Closed gregtzar closed 4 months ago
We have models to assign cases and punctuation https://alphacephei.com/vosk/models/vosk-recasepunc-en-0.22.zip
@nshmyrev So as a practical use case from the point of view of vosk-api-- could I use one of these models as a substitute for the model that I'm already using -- in this case vosk-model-en-us-0.42-gigaspeech
? Is the end results then that the recognizer will segment the results based on this, and the text
property of the json results would then contain the punctuation and casing? I appreciate the help and I'm just trying to get my head around how to use what you've linked in conjunction with the api. (Also in my case I'm using your golang wrapper, but that's probably not even relevant).
Unfortunately, you can not use those models from go yet, only with a separate python server probably.

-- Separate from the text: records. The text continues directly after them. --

-- ==== Sys2Proof/Certificates/Slice0/Obligations.lean ====
section
/-!
DEFINITION. The statements for the provers, each a proposition about the model that follows spec/'s numbered rules, and the terms they are stated in.
-/

open Sys2Proof Sys2Proof.Machine

namespace Sys2Proof.Claim

/-! ## How an instruction ends -/

/-- The instruction issues with this outcome: its own effect takes the state, whose program counter already names the next instruction, to `t`, and a
switch marker then holds the slot while accesses are outstanding (R26). -/
def Ends (i : Instr) (m : Mods) (s t : State) : Prop := exec i s = .next (t.retire m.sw)

/-- The next state of a form that takes the exact trap instead (R382). -/
def Traps (i : Instr) (s : State) (cause : Nat) (addr : Word) (aux : Nat) : Prop :=
  exec i s = .next (s.takeTrap s.cur.core s.cur.slot s.cur.addr cause addr aux)

/-! ## Integer results, on w bits (R251, R252) -/

/-- The width of a page 0 form with this PFX.X. -/
def width (x : Option ArithX) : Nat :=
  match x with
  | none => 64
  | some x => match x.ty with | .i16 => 16 | .i8 => 8 | .u8 => 8 | _ => 32

/-- Whether it is signed; `sgn` is what its mnemonic says without PFX.X. -/
def isSigned (x : Option ArithX) (sgn : Bool) : Bool :=
  match x with
  | none => sgn
  | some x => match x.ty with | .u8 => false | .u32 => false | _ => true

/-- Whether it saturates. -/
def sat (x : Option ArithX) : Bool := match x with | none => false | some x => x.sat

/-- An operand: its low w bits as an integer. -/
def num (w : Nat) (sgn : Bool) (v : Word) : Int := if sgn then (v.setWidth w).toInt else ((v.setWidth w).toNat : Int)

/-- The least and the greatest number of the type. -/
def least (w : Nat) (sgn : Bool) : Int := if sgn then -(2 ^ (w - 1) : Nat) else 0
def greatest (w : Nat) (sgn : Bool) : Int := if sgn then (2 ^ (w - 1) : Nat) - 1 else (2 ^ w : Nat) - 1

/-- An exact result as it is written: held to the range where `.sat` is set, cut to w bits, and extended. -/
def written (w : Nat) (sgn st : Bool) (r : Int) : Word :=
  let c := if st then max (least w sgn) (min (greatest w sgn) r) else r
  if sgn then (BitVec.ofInt w c).signExtend 64 else (BitVec.ofInt w c).setWidth 64

/-- Z and N of a written value. -/
def zn (w : Nat) (v : Word) : FlagSet := { z := some (v.setWidth w == 0), n := some (v.setWidth w).msb }

/-- A result that writes Z and N only. -/
def plain (w : Nat) (v : Word) : Res := { v := v, flags := zn w v }

/-- A 64-bit result that leaves the flags alone. -/
def bare (v : Word) : Res := { v := v }

/-- The result of a sum, a difference and a product. -/
def sum (x : Option ArithX) (u v : Word) : Res :=
  let w := width x
  let g := isSigned x true
  let r := written w g (sat x) (num w g u + num w g v)
  { v := r, flags := { zn w r with c := some (BitVec.uaddOverflow (u.setWidth w) (v.setWidth w)),
                                   v := some (BitVec.saddOverflow (u.setWidth w) (v.setWidth w)) } }

def difference (x : Option ArithX) (u v : Word) : Res :=
  let w := width x
  let g := isSigned x true
  let r := written w g (sat x) (num w g u - num w g v)
  { v := r, flags := { zn w r with c := some (!BitVec.usubOverflow (u.setWidth w) (v.setWidth w)),
                                   v := some (BitVec.ssubOverflow (u.setWidth w) (v.setWidth w)) } }

def product (x : Option ArithX) (u v : Word) : Res :=
  let w := width x
  let g := isSigned x true
  let p := num w g u * num w g v
  let r := written w g (sat x) p
  { v := r, flags := { zn w r with v := some (decide (p < least w g ∨ greatest w g < p)) } }

/-- The upper half of the 2w-bit product. -/
def upper (x : Option ArithX) (sgn : Bool) (u v : Word) : Res :=
  let w := width x
  let g := isSigned x sgn
  plain w (written w g (sat x) ((num w g u * num w g v) / (2 ^ w : Nat)))

/-- Quotient and remainder, with the corner cases of R254. -/
def quotient (x : Option ArithX) (sgn : Bool) (u v : Word) : Res :=
  let w := width x
  let g := isSigned x sgn
  let a := num w g u
  let b := num w g v
  let r := if b = 0 then (if g then -1 else (BitVec.allOnes w).setWidth 64)
           else if g = true ∧ a = least w g ∧ b = -1 then written w g false (if sat x then greatest w g else least w g)
           else written w g (sat x) (a.tdiv b)
  { v := r, flags := { zn w r with v := some (decide (b = 0 ∨ (g = true ∧ a = least w g ∧ b = -1))) } }

def remainder (x : Option ArithX) (sgn : Bool) (u v : Word) : Res :=
  let w := width x
  let g := isSigned x sgn
  let a := num w g u
  let b := num w g v
  let r := if b = 0 then written w g (sat x) a
           else if g = true ∧ a = least w g ∧ b = -1 then 0
           else written w g (sat x) (a - b * a.tdiv b)
  { v := r, flags := { zn w r with v := some (decide (b = 0 ∨ (g = true ∧ a = least w g ∧ b = -1))) } }

/-- The smaller and the larger operand. -/
def smaller (x : Option ArithX) (sgn : Bool) (u v : Word) : Res :=
  let w := width x
  let g := isSigned x sgn
  plain w (written w g (sat x) (if num w g u ≤ num w g v then num w g u else num w g v))

def larger (x : Option ArithX) (sgn : Bool) (u v : Word) : Res :=
  let w := width x
  let g := isSigned x sgn
  plain w (written w g (sat x) (if num w g u ≤ num w g v then num w g v else num w g u))

/-- A shift by n: its value, and C as the last bit that has left the register. -/
def shifted (v : Word) (n : Nat) (last : Bool) : Res := { v := v, flags := { zn 64 v with c := some (decide (n ≠ 0) && last) } }

def left (u : Word) (n : Nat) : Res := shifted (u <<< n) n (u.getLsbD (64 - n))
def right (u : Word) (n : Nat) : Res := shifted (u >>> n) n (u.getLsbD (n - 1))
def arith (u : Word) (n : Nat) : Res := shifted (u.sshiftRight n) n (u.getLsbD (n - 1))

/-! ## Forms whose operands read and whose destination takes a write (R29, R31, R249) -/

/-- A binary form on u and w. -/
def Bin (s : State) (m : Mods) (o : OpBin) (u w : Word) : Prop :=
  guardHolds m s.me = true ∧ s.takesWrite o.a ∧ s.peek (binFirst o) = .ok u ∧ s.peek (binSecond o) = .ok w

/-- What a binary form that writes r leaves: its reads consumed, the flags and the destination written. -/
def binDone (s : State) (o : OpBin) (r : Res) : State := s.advance.result o.a (binTakes o) r

/-- A unary form on u. -/
def Un (s : State) (m : Mods) (o : OpAB) (u : Word) : Prop :=
  guardHolds m s.me = true ∧ s.takesWrite o.a ∧ s.peek o.b = .ok u

def unDone (s : State) (o : OpAB) (r : Res) : State := s.advance.result o.a [(o.b, o.q)] r

/-- A form that reads sa as u and writes it. -/
def Acc (s : State) (m : Mods) (a : SReg) (u : Word) : Prop :=
  guardHolds m s.me = true ∧ s.takesWrite a ∧ s.peek a = .ok u

def accDone (s : State) (a : SReg) (r : Res) : State := s.advance.result a [(a, false)] r

/-- A form that only writes sa. -/
def Out (s : State) (m : Mods) (a : SReg) : Prop := guardHolds m s.me = true ∧ s.takesWrite a

def outDone (s : State) (a : SReg) (r : Res) : State := s.advance.result a [] r

/-- A form that reads sa, sb and sc as u, v and w and writes sa. -/
def Tern (s : State) (m : Mods) (o : OpABC) (u v w : Word) : Prop :=
  guardHolds m s.me = true ∧ s.takesWrite o.a ∧ s.peek o.a = .ok u ∧ s.peek o.b = .ok v ∧ s.peek o.c = .ok w

def ternDone (s : State) (o : OpABC) (r : Res) : State := s.advance.result o.a [(o.a, false), (o.b, o.q), (o.c, false)] r

/-- The number of zero bits above, and below, the bits that are one. -/
def leading (u : Word) : Nat := if u = 0 then 64 else 63 - Nat.log2 u.toNat
def trailing (u : Word) : Nat := ((List.range 64).find? fun i => u.getLsbD i).getD 64

/-- r holds the len bits of v from lo up; and v with those bits replaced by the low ones of x. Bits above 63 read as zero and are dropped. -/
def IsField (v : Word) (lo len : Nat) (r : Word) : Prop := ∀ i, i < 64 → r.getLsbD i = (decide (i < len) && v.getLsbD (lo + i))
def IsPatch (v x : Word) (lo len : Nat) (r : Word) : Prop :=
  ∀ i, i < 64 → r.getLsbD i = if lo ≤ i ∧ i < lo + len then x.getLsbD (i - lo) else v.getLsbD i

/-- A comparison of u and w with the outcome y: its predicate is y, inverted by `neg`, and the flags are those of u − w. -/
def cmpDone (s : State) (o : OpCmp) (u w : Word) (y : Bool) : State :=
  ((s.advance.consume [(o.a, false), (o.b, o.q)]).modPred (difference none u w).flags.apply).modPred fun p => withBit p o.p.toNat (y != o.neg)

def cmpiDone (s : State) (o : OpCmpI) (u w : Word) (y : Bool) : State :=
  ((s.advance.consume [(o.a, false)]).modPred (difference none u w).flags.apply).modPred fun p => withBit p o.p.toNat (y != o.neg)

/-- r is p with bit i as b; and p with the bits that k selects taken from x. -/
def IsBit (p : BitVec 16) (i : Nat) (b : Bool) (r : BitVec 16) : Prop := ∀ j, j < 16 → r.getLsbD j = if j = i then b else p.getLsbD j
def IsChosen (p k x r : BitVec 16) : Prop := ∀ j, j < 16 → r.getLsbD j = if k.getLsbD j then x.getLsbD j else p.getLsbD j

/-- The address a branch goes to, and the thread's program counter there. -/
def target (s : State) (off : Int) : Nat := (BitVec.ofInt 48 (s.cur.addr + 2 * off)).toNat
def goesTo (s : State) (a : Nat) : State := s.modMe fun t => { t with pc := a }

/-! ## Floating point on page 2 (R56, R57, R273) -/

/-- The format of a form, f32 without PFX.X; the code an operand holds; and how the form rounds. -/
def format (x : Option ArithX) : Fmt :=
  match x with
  | none => fp32
  | some x => match x.ty with | .f16 => fp16 | .bf16 => Sys2Proof.Machine.bf16 | _ => fp32

def code (x : Option ArithX) (u : Word) : Nat := u.toNat % 2 ^ (format x).width

def env (s : State) (x : Option ArithX) : FEnv :=
  { rnd := (x.map fun x => x.rnd).getD .rne, sat := (x.map fun x => x.sat).getD false, flush := s.me.flush }

/-- A floating-point result: its code zero-extended, and the sticky flags it raises. -/
def fl (r : Nat × Sticky) : Res := { v := BitVec.ofNat 64 r.1, sticky := r.2 }

def fcmpDone (s : State) (o : OpCmp) (r : Bool × Sticky) : State :=
  ((s.advance.consume [(o.a, false), (o.b, o.q)]).modPred r.2.raise).modPred fun p => withBit p o.p.toNat (r.1 != o.neg)

/-- A code's magnitude, in units of the smallest subnormal of the format; one past the largest finite code, the next power of two (R47, R48). FLUSH
reads a subnormal of FP32 or BF16 as zero (R66). -/
def magnitude (f : Fmt) (c : Nat) : Nat := c % 2 ^ (f.eb + f.mb)
def units (f : Fmt) (c : Nat) : Nat :=
  let k := magnitude f c
  if k < 2 ^ f.mb then k else (2 ^ f.mb + k % 2 ^ f.mb) * 2 ^ (k / 2 ^ f.mb - 1)
def minus (f : Fmt) (c : Nat) : Bool := c.testBit (f.eb + f.mb)
def signed (f : Fmt) (neg : Bool) (k : Nat) : Nat := if neg then k + 2 ^ (f.eb + f.mb) else k
def asRead (f : Fmt) (flush : Bool) (c : Nat) : Nat :=
  if flush = true ∧ f.eb = 8 ∧ magnitude f c < 2 ^ f.mb then signed f (minus f c) 0 else c
def number (f : Fmt) (c : Nat) : Int := if minus f c then -(units f c : Int) else units f c

/-- A code's place in the order in which −0 stands below +0 (R274). -/
def rank (f : Fmt) (c : Nat) : Int := if minus f c then -(2 * units f c : Int) else 2 * units f c + 1

/-- One in units of the smallest subnormal. -/
def one (f : Fmt) : Nat := 2 ^ (f.mb + f.bias - 1)

def IsFinite (f : Fmt) (c : Nat) : Prop := magnitude f c < f.infCode
def IsNan (f : Fmt) (c : Nat) : Prop := f.infCode < magnitude f c

/-- The overflow result of FP32, FP16 and BF16 (R59). -/
def overflow (f : Fmt) (v : FEnv) (neg : Bool) : Nat :=
  let largest := match v.rnd with | .rne => v.sat | .rz => true | .ru => v.sat || neg | .rd => v.sat || !neg
  signed f neg (if largest then f.infCode - 1 else f.infCode)

/-- r is the result of R57 to R59 for a number of sign `neg`, whose magnitude `against n` compares with n half units: a number that a code holds exactly is
that code with no flag; between two codes it is the one that the mode chooses, with FX; and above the largest it overflows. A subnormal result of FP32
or BF16 becomes zero under FLUSH, with FX. -/
def Rounded (f : Fmt) (v : FEnv) (neg : Bool) (against : Nat → Ordering) (r : Nat × Sticky) : Prop :=
  let small (d : Nat) : Bool := v.flush && f.eb == 8 && decide (0 < d ∧ d < 2 ^ f.mb)
  let result (d : Nat) (fx : Bool) : Nat × Sticky :=
    if d = f.infCode then (overflow f v neg, { fo := true, fx := true })
    else if small d then (signed f neg 0, { fx := true })
    else (signed f neg d, { fx := fx })
  (∀ d, d < f.infCode → against (2 * units f d) = .eq → r = result d false) ∧
  (∀ d, d < f.infCode → against (2 * units f d) = .gt → against (2 * units f (d + 1)) = .lt →
    let middle := against (units f d + units f (d + 1))
    let up : Bool := match v.rnd with | .rne => middle == .gt || (middle == .eq && d % 2 == 1) | .rz => false | .ru => !neg | .rd => neg
    r = result (if up then d + 1 else d) true) ∧
  (against (2 * units f f.infCode) ≠ .lt → r = (overflow f v neg, { fo := true, fx := true }))

/-- The magnitude p / q units. -/
def ratio (p q n : Nat) : Ordering := compare (2 * p) (n * q)

/-- r is x, in units, rounded to the integer that a mode chooses (R57). -/
def integer (rnd : Rnd) (f : Fmt) (neg : Bool) (x : Nat) : Nat :=
  let n := x / one f
  let rest := x % one f
  let up : Bool := match rnd with
    | .rne => decide (one f < 2 * rest) || (2 * rest == one f && n % 2 == 1)
    | .rz => false
    | .ru => rest != 0 && !neg
    | .rd => rest != 0 && neg
  if up then n + 1 else n

/-- The class of an FP32 code (R277). -/
def classOf (c : BitVec 32) : Nat :=
  let ex := (c.extractLsb' 23 8).toNat
  let man := (c.extractLsb' 0 23).toNat
  if ex = 255 then (if man = 0 then (if c.msb then 0 else 7) else if c.getLsbD 22 then 9 else 8)
  else if ex = 0 then (if man = 0 then (if c.msb then 3 else 4) else if c.msb then 2 else 5)
  else if c.msb then 1 else 6

/-! ## What does not change -/

/-- The parts of a core that a scalar instruction's reads and writes do not touch: all but its slots, links and streams. -/
def others (k : Core) : Core := { k with slots := [], links := [], streams := [] }

/-- Of a thread, all but its registers, predicate word, program counter, and the state it is in. -/
def aside (t : Slot) : Slot := { t with regs := [], pred := 0, pc := 0, st := .free, why := .none, marker := false }

/-- Outside the issuing thread nothing has changed but the links and streams of its core and what is on the agenda: every byte of memory, presence,
poison, the package, the other cores and the other threads. -/
def Outside (s t : State) : Prop :=
  (∀ a, memByte t.mem a = memByte s.mem a) ∧ t.pres = s.pres ∧ t.poison = s.poison ∧ t.hubs = s.hubs ∧ t.routers = s.routers ∧
  t.wiring = s.wiring ∧ t.now = s.now ∧ t.cur = s.cur ∧ (∀ c, c ≠ s.cur.core → t.core c = s.core c) ∧ others t.myCore = others s.myCore ∧
  ∀ n, n ≠ s.cur.slot → t.slot s.cur.core n = s.slot s.cur.core n

/-- No byte of memory has changed. -/
def SameMem (s t : State) : Prop := ∀ a, memByte t.mem a = memByte s.mem a

/-- An event is on the agenda for now. -/
def Now (s t : State) (e : Event) : Prop := ⟨s.now, e⟩ ∈ t.agenda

If you need punctuation, you can also try whisper
I'm just creating a simple pipeline that converts audio/video tracks into human readable text transcripts. At the basic level I can of course just treat each "Result" that the vosk recognizer returns based on its default timings as a sentence, and put the punctuation back in. But are there other open source libraries and/or methodologies that you would recommend for more advanced "post processing" of this nature? I imagine that vosks complete output of words and timestamps should be able to get a more intelligent treatment by some libraries. I have not had much luck finding any... maybe I'm not searching the right terms. Thanks!